*DIRECTIONS FOR THIS TASK*: Go through the records line by line from the top and repeat each one exactly, ending with the line that contains "rFlags d / 8".

*****

-- ==== Sys2Proof/Machine/Rop.lean ====
section
/-! DEFINITION. Remote operations (R306 to R321): the checks at taking, fragments and packets, their effects at the
destination, and completion, refusal and timeout at the source. -/

namespace Sys2Proof.Machine

/-! ## The descriptor (Table 12.7) -/

def rOp (d : List Byte) : Nat := leField d 0 1
def rSubop (d : List Byte) : Nat := leField d 1 1
def rFlags (d : List Byte) : Nat := leField d 2 2
def rCpl (d : List Byte) : Bool := (rFlags d).testBit 0
def rLocalSignal (d : List Byte) : Bool := (rFlags d).testBit 1
def rRemoteSignal (d : List Byte) : Bool := (rFlags d).testBit 2
def rDest (d : List Byte) : B16 := BitVec.ofNat 16 (leField d 4 2)
def rDestPen (d : List Byte) : Nat := leField d 6 1 % 8
def rLocal (d : List Byte) : Nat := leField d 8 8
def rRemote (d : List Byte) : Nat := leField d 16 8
def rLength (d : List Byte) : Nat := leField d 24 4
def rLocalId (d : List Byte) : Nat := leField d 28 4
def rRemoteId (d : List Byte) : Nat := leField d 32 4
def rValue (d : List Byte) : Nat := leField d 36 4
def rOperand0 (d : List Byte) : Nat := leField d 40 8
def rOperand1 (d : List Byte) : Nat := leField d 48 8
def rSeq (d : List Byte) : Nat := leField d 56 4

/-- R306: PUT_ACC: bytes of a target and of an addend element. -/
def rTargetBytes (d : List Byte) : Nat := if (rSubop d).testBit 0 then 2 else 4
def rAddendBytes (d : List Byte) : Nat := if (rSubop d).testBit 1 then 2 else 4

/-- R309: fragments of an operation. -/
def rFragments (d : List Byte) : Nat := if rOp d ≤ 3 then ceilDiv (rLength d) 512 else 1

/-! ## The checks at taking (R308) -/

/-- Reserved OP or SUBOP. -/
def ropBadOp (d : List Byte) : Bool :=
  rOp d = 0 || 6 < rOp d || (match rOp d with
    | 3 => 3 < rSubop d
    | 4 => 2 < rSubop d
    | 5 => 1 < rSubop d
    | _ => rSubop d != 0)

/-- Reserved fields and values. -/
def ropReserved (d : List Byte) : Bool :=
  let data := rOp d ≤ 4
  rFlags d / 8 != 0 || 8 ≤ leField d 6 1 || leField d 7 1 != 0 || leField d 60 4 != 0 || 2 ^ 48 ≤ rLocal d || 2 ^ 48 ≤ rRemote d ||
    (!data && (rLocal d != 0 || rRemote d != 0)) || (rOp d != 5 && rValue d != 0) ||
    (rOp d = 5 && (if rSubop d = 1 then false else rValue d = 0)) ||
    (!(rOp d = 4 && rSubop d = 1) && rOperand1 d != 0) || (rLocalSignal d && 65536 ≤ rLocalId d) ||
    (((rRemoteSignal d && (rOp d = 1 || rOp d = 3)) || rOp d = 5) && 65536 ≤ rRemoteId d) ||
    (rRemoteSignal d && (rOp d = 2 || rOp d = 4 || rOp d = 6))

def ropBadLength (d : List Byte) : Bool :=
  match rOp d with
  | 1 | 2 | 3 => rLength d = 0 || 268435456 < rLength d
  | 4 => rLength d != 8
  | _ => rLength d != 0

def ropMisaligned (d : List Byte) : Bool :=
  match rOp d with
  | 3 => rLocal d % rAddendBytes d != 0 || rRemote d % rTargetBytes d != 0 || rLength d % rAddendBytes d != 0
  | 4 => rLocal d % 8 != 0 || rRemote d % 8 != 0
  | _ => false

/-- R307: the destination lies within the extents; an unplaced device reaches only itself. -/
def State.destOk (s : State) (c : B16) : Bool := if s.fab.placed then inExtents s.fab.extent c else c = 0

/-- The first code whose condition holds. -/
def firstCode (l : List (Nat × Bool)) : Option Nat := (l.find? Prod.snd).map Prod.fst

/-- R308: the first failing check in the order of Table 12.9. -/
def State.ropError (s : State) (q : Queue) (d : List Byte) : Option Nat :=
  firstCode [(1, ropBadOp d), (2, ropReserved d), (3, rSeq d != q.expectSeq.toNat), (4, ropBadLength d), (5, ropMisaligned d),
    (6, rOp d ≤ 4 && !(s.penMapped q.pen (rLocal d) (rLength d))), (7, !(s.destOk (rDest d))),
    (8, rDest d != s.ownCoord && s.boot.stage < 5)]

/-! ## Completion entries (Table 12.9) -/

def State.ropRecord (s : State) (d : List Byte) (pen status result : Nat) : List Byte :=
  leBytes 4 (rSeq d) ++ [BitVec.ofNat 8 (rOp d), BitVec.ofNat 8 pen, BitVec.ofNat 8 status, 0] ++ leBytes 8 result ++ s.timeBytes

def State.ropCpl (s : State) (queue pen : Nat) (d : List Byte) (status result : Nat) : State :=
  match s.queue? queue with
  | some q => s.cpl q.cplQid.toNat 1 queue (s.ropRecord d pen status result)
  | none => s

/-! ## Packets (Tables 12.10 and 12.11) -/

def ropTag (queue : Nat) (d : List Byte) : Nat := queue % 2 ^ 20 + (rSeq d % 4096) <<< 20

def ropOpBytes (tag key pflags subop addr arg0 arg1 : Nat) : List Byte :=
  leBytes 4 tag ++ leBytes 2 key ++ [BitVec.ofNat 8 pflags, BitVec.ofNat 8 subop] ++ leBytes 8 addr ++ leBytes 4 arg0 ++ leBytes 4 arg1

def pTag (p : Packet) : Nat := leField p 8 4
def pKey (p : Packet) : Nat := leField p 12 2
def pFlagBits (p : Packet) : Nat := leField p 14 1
def pPen (p : Packet) : Nat := pFlagBits p % 8
def pLast (p : Packet) : Bool := (pFlagBits p).testBit 3
def pRsig (p : Packet) : Bool := (pFlagBits p).testBit 4
def pPoison (p : Packet) : Bool := (pFlagBits p).testBit 5
def pSubop (p : Packet) : Nat := leField p 15 1
def pAddr (p : Packet) : Nat := leField p 16 8
def pArg0 (p : Packet) : Nat := leField p 24 4
def pArg1 (p : Packet) : Nat := leField p 28 4

/-- R309: the packet of fragment `i` of a descriptor, its source read now (R320). -/
def State.fragment (s : State) (q : Queue) (d : List Byte) (i : Nat) : Packet :=
  let tag := ropTag q.id d
  let key := (s.pen q.pen).jobKey.toNat
  let n := rFragments d
  let len := min 512 (rLength d - 512 * i)
  let last := i + 1 = n
  let flags := rDestPen d + (if last then 8 else 0) + (if rRemoteSignal d then 16 else 0)
  let src := rLocal d + 512 * i
  let poison := if s.penPoisoned q.pen src len then 32 else 0
  let put (ty vc addr : Nat) : Packet := mkPacket ty vc (rDest d) s.ownCoord
    (ropOpBytes tag key (flags + poison) (rSubop d) addr (if last then n + (len % 16) <<< 20 else 0) (if rRemoteSignal d then rRemoteId d else 0))
    (s.penRead q.pen src len)
  match rOp d with
  | 1 => put 0x01 0 (rRemote d + 512 * i)
  | 2 => mkPacket 0x02 0 (rDest d) s.ownCoord
      (ropOpBytes tag key (rDestPen d + (if last then 8 else 0)) 0 (rRemote d + 512 * i) len i) []
  | 3 => put 0x05 2 (rRemote d + 512 * i / rAddendBytes d * rTargetBytes d)
  | 4 => mkPacket 0x03 0 (rDest d) s.ownCoord (ropOpBytes tag key (rDestPen d + 8) (rSubop d) (rRemote d) 0 0)
      (leBytes 8 (rOperand0 d) ++ leBytes 8 (rOperand1 d))
  | _ => mkPacket 0x04 0 (rDest d) s.ownCoord (ropOpBytes tag key (rDestPen d + 8) (rSubop d) 0 (rValue d)
      (rRemoteId d + (rSubop d) <<< 16)) []

/-- Bytes of the payload of a fragment, whose packet carries whole slots. -/
def fragBytes (p : Packet) (n : Nat) : List Byte := (pPayload p).take n

/-! ## At the destination (R307, R310 to R312, R318) -/

/-- R312: whether a request is accepted, or the status that answers it. -/
def State.acceptOp (s : State) (p : Packet) : Nat :=
  let x := s.pen (pPen p)
  match x.state with
  | .empty | .wiping | .faulted => 0x12
  | .ready => if x.jobKey.toNat = pKey p then 0x12 else 0x11
  | .running | .quiescing | .quiesced => if x.jobKey.toNat = pKey p then 0 else 0x11

/-- A response to a request, on VC1, with the request's tag, key and pen. -/
def State.response (s : State) (p : Packet) (ty flags arg0 arg1 : Nat) (payload : List Byte) : Packet :=
  mkPacket ty 1 (pSrc p) s.ownCoord (ropOpBytes (pTag p) (pKey p) (pPen p + flags) (pSubop p) 0 arg0 arg1) payload

/-- R318: poison the lines of a pen's range. -/
def State.poisonRange (s : State) (pen a len : Nat) : State :=
  s.forAll (linesOf a len) (fun t l => match t.penTranslate pen l with
    | some d => ((t.npSettle d true t.np.waiting.length).npFlushNow d none).npPoison d
    | none => t)

/-- The unit that a request's accesses come from: the fabric, or for a loopback the queue engine. -/
def State.requestSource (s : State) (p : Packet) : NpSource := if pSrc p = s.ownCoord then .queueData else .fabric

/-- R307, R309: the target bytes that `len` bytes of a PUT_ACC's addends are added to, or the bytes of a PUT. -/
def putSpan (p : Packet) (len : Nat) (acc : Bool) : Nat :=
  if acc then len / (if (pSubop p).testBit 1 then 2 else 4) * (if (pSubop p).testBit 0 then 2 else 4) else len

/-- R307: apply a fragment of PUT or PUT_ACC. -/
def State.putFragment (s : State) (p : Packet) (len : Nat) (acc : Bool) : State × Nat :=
  let tb := if (pSubop p).testBit 0 then 2 else 4
  let ab := if (pSubop p).testBit 1 then 2 else 4
  let span := putSpan p len acc
  let status := if s.penMapped (pPen p) (pAddr p) span then (if pPoison p then 0x13 else 0) else 0x10
  if pPoison p then (s.poisonRange (pPen p) (pAddr p) span, status)
  else if acc then
    let ys := (List.range (len / ab)).map (fun i => some (BitVec.ofNat 32 (leField (pPayload p) (i * ab) ab)))
    (s.penAcc .hi (s.requestSource p) (tb = 2) (ab = 2) (pPen p) (pAddr p) ys, status)
  else (s.penWrite .hi (s.requestSource p) (pPen p) (pAddr p) (fragBytes p len), status)

/-- R309: the per-tag state of an operation open here. -/
def State.openFor (s : State) (p : Packet) : OpenOp :=
  (s.qe.opens.find? (fun o => o.src = pSrc p && o.tag.toNat = pTag p)).getD
    { src := pSrc p, tag := BitVec.ofNat 32 (pTag p), arrived := 0, applied := 0, total := none, rsig := none, pen := pPen p, status := 0, head := [] }

/-- R257, R311, R321: whether an operation whose fragments have all arrived still waits: its signal for the flush of the data and for
its counter, and its response for the accumulate-writes to be applied. -/
def State.putWaits (s : State) (o : OpenOp) : Bool :=
  o.status = 0 && (match o.rsig with
    | some id => s.flushHeld (s.requestSource o.head) || s.counterHeld o.pen id
    | none => pType o.head = 5 && s.flushHeld (s.requestSource o.head))

/-- R309, R311: after the last fragment, the REMOTE_SIGNAL, behind the flush of the data (R257), and then the ACK. -/
def State.closePut (s : State) (o : OpenOp) : State × List Packet :=
  if o.total = some o.arrived && !(s.putWaits o) then
    let s1 := s.modQe (fun e => { e with opens := e.opens.filter (fun x => !(x.src = o.src && x.tag = o.tag)) })
    let s2 := match o.rsig with
      | some id => if o.status = 0 then (s1.npFlushSource (s.requestSource o.head)).addCounter o.pen id 1 else s1
      | none => s1
    (s2, [s2.response o.head 0x10 0 o.applied o.status []])
  else (s, [])

/-- PUT_DATA and PUT_ACC_DATA: apply a fragment; the operation closes after the last. -/
def State.arrivePut (s : State) (p : Packet) (len : Nat) (acc : Bool) : State × List Packet :=
  let bad := s.acceptOp p
  let r := if bad = 0 then s.putFragment p len acc else (s, bad)
  let o := s.openFor p
  let o1 : OpenOp := { o with
    arrived := o.arrived + 1
    applied := if r.2 = 0 then o.applied + 1 else o.applied
    total := if pLast p then some (pArg0 p % 2 ^ 20) else o.total
    rsig := if pRsig p then some (pArg1 p % 65536) else o.rsig
    status := if o.status = 0 then r.2 else o.status
    head := p.take 32 }
  let others := r.1.qe.opens.filter (fun x => !(x.src = pSrc p && x.tag.toNat = pTag p))
  (r.1.modQe (fun e => { e with opens := others ++ [o1] })).closePut o1

/-- GET_REQ. -/
def State.arriveGet (s : State) (p : Packet) : State × List Packet :=
  let len := pArg0 p
  let bad := s.acceptOp p
  let status := if bad != 0 then bad else if s.penMapped (pPen p) (pAddr p) len then 0 else 0x10
  if status != 0 then (s, [s.response p 0x12 0 status (pArg1 p) []])
  else
    let poison := if s.penPoisoned (pPen p) (pAddr p) len then 32 else 0
    (s.count 16 len, [s.response p 0x12 poison 0 (pArg1 p) (s.penRead (pPen p) (pAddr p) len)])

/-- ATOMIC_REQ: a narrow read, behind the flush of its line's entry (R257), and a narrow write, which a poisoned line drops (R272). -/
def State.arriveAtomic (s0 : State) (p : Packet) : State × List Packet :=
  let bad := s0.acceptOp p
  let status := if bad != 0 then bad else if s0.penMapped (pPen p) (pAddr p) 8 then 0 else 0x10
  if status != 0 then (s0, [s0.response p 0x13 0 status 0 []])
  else
    let s := s0.penFlush (pPen p) (pAddr p) 8
    let old := leNat (s.penRead (pPen p) (pAddr p) 8)
    let o0 := leField (pPayload p) 0 8
    let o1 := leField (pPayload p) 8 8
    let new := match pSubop p with
      | 0 => some ((old + o0) % 2 ^ 64)
      | 1 => if old = o0 then some o1 else none
      | _ => some o0
    let poisoned := s.penPoisoned (pPen p) (pAddr p) 8
    let t := match new with
      | some v => s.penWrite .hi .queue (pPen p) (pAddr p) (leBytes 8 v)
      | none => s
    (t, [t.response p 0x13 (if poisoned then 32 else 0) 0 0 (leBytes 8 old)])

/-- SIGNAL_REQ. -/
def State.arriveSignal (s : State) (p : Packet) : State × List Packet :=
  let bad := s.acceptOp p
  let readback := (pArg1 p).testBit 16
  if bad != 0 then (s, [if readback then s.response p 0x13 0 bad 0 [] else s.response p 0x10 0 0 bad []])
  else
    let t := s.addCounter (pPen p) (pArg1 p % 65536) (BitVec.ofNat 64 (pArg0 p))
    (t, [if readback then t.response p 0x13 0 0 0 (leBytes 8 (t.signalCounter (pPen p) (pArg1 p % 65536)).toNat)
      else t.response p 0x10 0 1 0 []])

/-! ## At the source (R310, R311, R316 to R319) -/

def RopOp.matches' (r : RopOp) (tag : Nat) : Bool := !r.waiting && r.due.isNone && rOp r.desc != 6 && ropTag r.queue r.desc = tag

def State.ropOf (s : State) (tag : Nat) : Option RopOp := s.qe.rops.find? (fun r => r.matches' tag)

def State.modRop (s : State) (r : RopOp) (f : RopOp → RopOp) : State :=
  s.modQe (fun e => { e with rops := e.rops.map (fun x => if x.queue = r.queue && rSeq x.desc = rSeq r.desc then f x else x) })

/-- An operation leaves the queue's operations in flight. -/
def State.dropRop (s : State) (r : RopOp) : State :=
  (s.modQe (fun e => { e with rops := e.rops.filter (fun x => !(x.queue = r.queue && rSeq x.desc = rSeq r.desc)) })).modQueue
    r.queue (fun q => { q with out := q.out - 1 })

/-- R257, R321: whether near pasture holds the release of an operation: data that has landed, or its local counter. -/
def State.ropEndHeld (s : State) (r : RopOp) : Bool :=
  s.npHolds && !r.dropped && (s.flushHeld .fabricData || s.flushHeld .queueData || (rLocalSignal r.desc && s.counterHeld r.pen (rLocalId r.desc)))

*****

*RESULT FOR THIS EXERCISE*:
-- ==== Sys2Proof/Machine/Rop.lean ====
section
/-! DEFINITION. Remote operations (R306 to R321): the checks at taking, fragments and packets, their effects at the
destination, and completion, refusal and timeout at the source. -/

namespace Sys2Proof.Machine

/-! ## The descriptor (Table 12.7) -/

def rOp (d : List Byte) : Nat := leField d 0 1
def rSubop (d : List Byte) : Nat := leField d 1 1
def rFlags (d : List Byte) : Nat := leField d 2 2
def rCpl (d : List Byte) : Bool := (rFlags d).testBit 0
def rLocalSignal (d : List Byte) : Bool := (rFlags d).testBit 1
def rRemoteSignal (d : List Byte) : Bool := (rFlags d).testBit 2
def rDest (d : List Byte) : B16 := BitVec.ofNat 16 (leField d 4 2)
def rDestPen (d : List Byte) : Nat := leField d 6 1 % 8
def rLocal (d : List Byte) : Nat := leField d 8 8
def rRemote (d : List Byte) : Nat := leField d 16 8
def rLength (d : List Byte) : Nat := leField d 24 4
def rLocalId (d : List Byte) : Nat := leField d 28 4
def rRemoteId (d : List Byte) : Nat := leField d 32 4
def rValue (d : List Byte) : Nat := leField d 36 4
def rOperand0 (d : List Byte) : Nat := leField d 40 8
def rOperand1 (d : List Byte) : Nat := leField d 48 8
def rSeq (d : List Byte) : Nat := leField d 56 4

/-- R306: PUT_ACC: bytes of a target and of an addend element. -/
def rTargetBytes (d : List Byte) : Nat := if (rSubop d).testBit 0 then 2 else 4
def rAddendBytes (d : List Byte) : Nat := if (rSubop d).testBit 1 then 2 else 4

/-- R309: fragments of an operation. -/
def rFragments (d : List Byte) : Nat := if rOp d ≤ 3 then ceilDiv (rLength d) 512 else 1

/-! ## The checks at taking (R308) -/

/-- Reserved OP or SUBOP. -/
def ropBadOp (d : List Byte) : Bool :=
  rOp d = 0 || 6 < rOp d || (match rOp d with
    | 3 => 3 < rSubop d
    | 4 => 2 < rSubop d
    | 5 => 1 < rSubop d
    | _ => rSubop d != 0)

/-- Reserved fields and values. -/
def ropReserved (d : List Byte) : Bool :=
  let data := rOp d ≤ 4
  rFlags d / 8 != 0 || 8 ≤ leField d 6 1 || leField d 7 1 != 0 || leField d 60 4 != 0 || 2 ^ 48 ≤ rLocal d || 2 ^ 48 ≤ rRemote d ||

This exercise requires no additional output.